══ DATA FOR THIS EXERCISE ══

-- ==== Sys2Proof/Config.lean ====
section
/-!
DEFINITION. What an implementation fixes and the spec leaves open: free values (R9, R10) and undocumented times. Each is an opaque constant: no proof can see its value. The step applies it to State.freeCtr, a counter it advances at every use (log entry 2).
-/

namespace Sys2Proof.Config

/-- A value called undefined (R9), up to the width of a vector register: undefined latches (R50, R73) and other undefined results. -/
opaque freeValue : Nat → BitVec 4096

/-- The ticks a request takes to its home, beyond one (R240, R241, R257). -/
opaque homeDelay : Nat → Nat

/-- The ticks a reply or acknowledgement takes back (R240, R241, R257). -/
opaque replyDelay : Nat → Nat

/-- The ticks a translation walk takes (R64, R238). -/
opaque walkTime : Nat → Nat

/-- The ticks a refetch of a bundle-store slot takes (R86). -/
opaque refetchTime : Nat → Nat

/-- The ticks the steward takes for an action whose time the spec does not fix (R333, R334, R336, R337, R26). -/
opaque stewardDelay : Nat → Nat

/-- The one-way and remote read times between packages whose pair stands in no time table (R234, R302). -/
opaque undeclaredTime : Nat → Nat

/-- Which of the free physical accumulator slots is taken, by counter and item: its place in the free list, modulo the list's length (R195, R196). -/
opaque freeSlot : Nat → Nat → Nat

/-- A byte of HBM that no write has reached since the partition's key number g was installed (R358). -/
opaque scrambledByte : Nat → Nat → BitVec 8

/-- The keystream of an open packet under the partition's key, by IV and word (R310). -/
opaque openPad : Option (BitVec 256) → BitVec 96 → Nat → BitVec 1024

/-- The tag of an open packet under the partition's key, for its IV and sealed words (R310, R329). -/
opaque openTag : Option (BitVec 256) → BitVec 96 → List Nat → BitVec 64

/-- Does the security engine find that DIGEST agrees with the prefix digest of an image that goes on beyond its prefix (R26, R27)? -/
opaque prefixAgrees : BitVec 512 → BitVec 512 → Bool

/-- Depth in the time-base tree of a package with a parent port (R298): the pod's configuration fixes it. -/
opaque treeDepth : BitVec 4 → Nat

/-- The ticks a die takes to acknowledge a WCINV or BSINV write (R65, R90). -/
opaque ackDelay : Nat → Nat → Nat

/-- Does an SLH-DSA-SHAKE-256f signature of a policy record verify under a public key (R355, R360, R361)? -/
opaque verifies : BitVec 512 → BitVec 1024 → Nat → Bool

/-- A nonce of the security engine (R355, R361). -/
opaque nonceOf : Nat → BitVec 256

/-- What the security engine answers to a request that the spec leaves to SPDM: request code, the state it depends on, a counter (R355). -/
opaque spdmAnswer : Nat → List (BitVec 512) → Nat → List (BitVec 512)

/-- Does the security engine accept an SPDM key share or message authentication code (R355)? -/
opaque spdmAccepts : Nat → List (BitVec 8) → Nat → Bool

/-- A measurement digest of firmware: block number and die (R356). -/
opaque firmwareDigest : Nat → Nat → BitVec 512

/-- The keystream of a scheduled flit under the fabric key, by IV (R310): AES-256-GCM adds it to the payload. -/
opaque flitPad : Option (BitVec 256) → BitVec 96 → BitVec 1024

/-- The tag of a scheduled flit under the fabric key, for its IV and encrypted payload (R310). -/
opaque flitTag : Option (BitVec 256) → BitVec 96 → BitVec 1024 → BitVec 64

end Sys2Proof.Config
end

═══

## [WORK INSTRUCTIONS]
Quote the data above from the line containing "opaque walkTime : Nat → Nat" to the line containing "opaque stewardDelay : Nat → Nat", inclusive, and stop.

## [SOLVED EXERCISE]
opaque walkTime : Nat → Nat

/-- The ticks a refetch of a bundle-store slot takes (R86). -/
opaque refetchTime : Nat → Nat

/-- The ticks the steward takes for an action whose time the spec does not fix (R333, R334, R336, R337, R26). -/
opaque stewardDelay : Nat → Nat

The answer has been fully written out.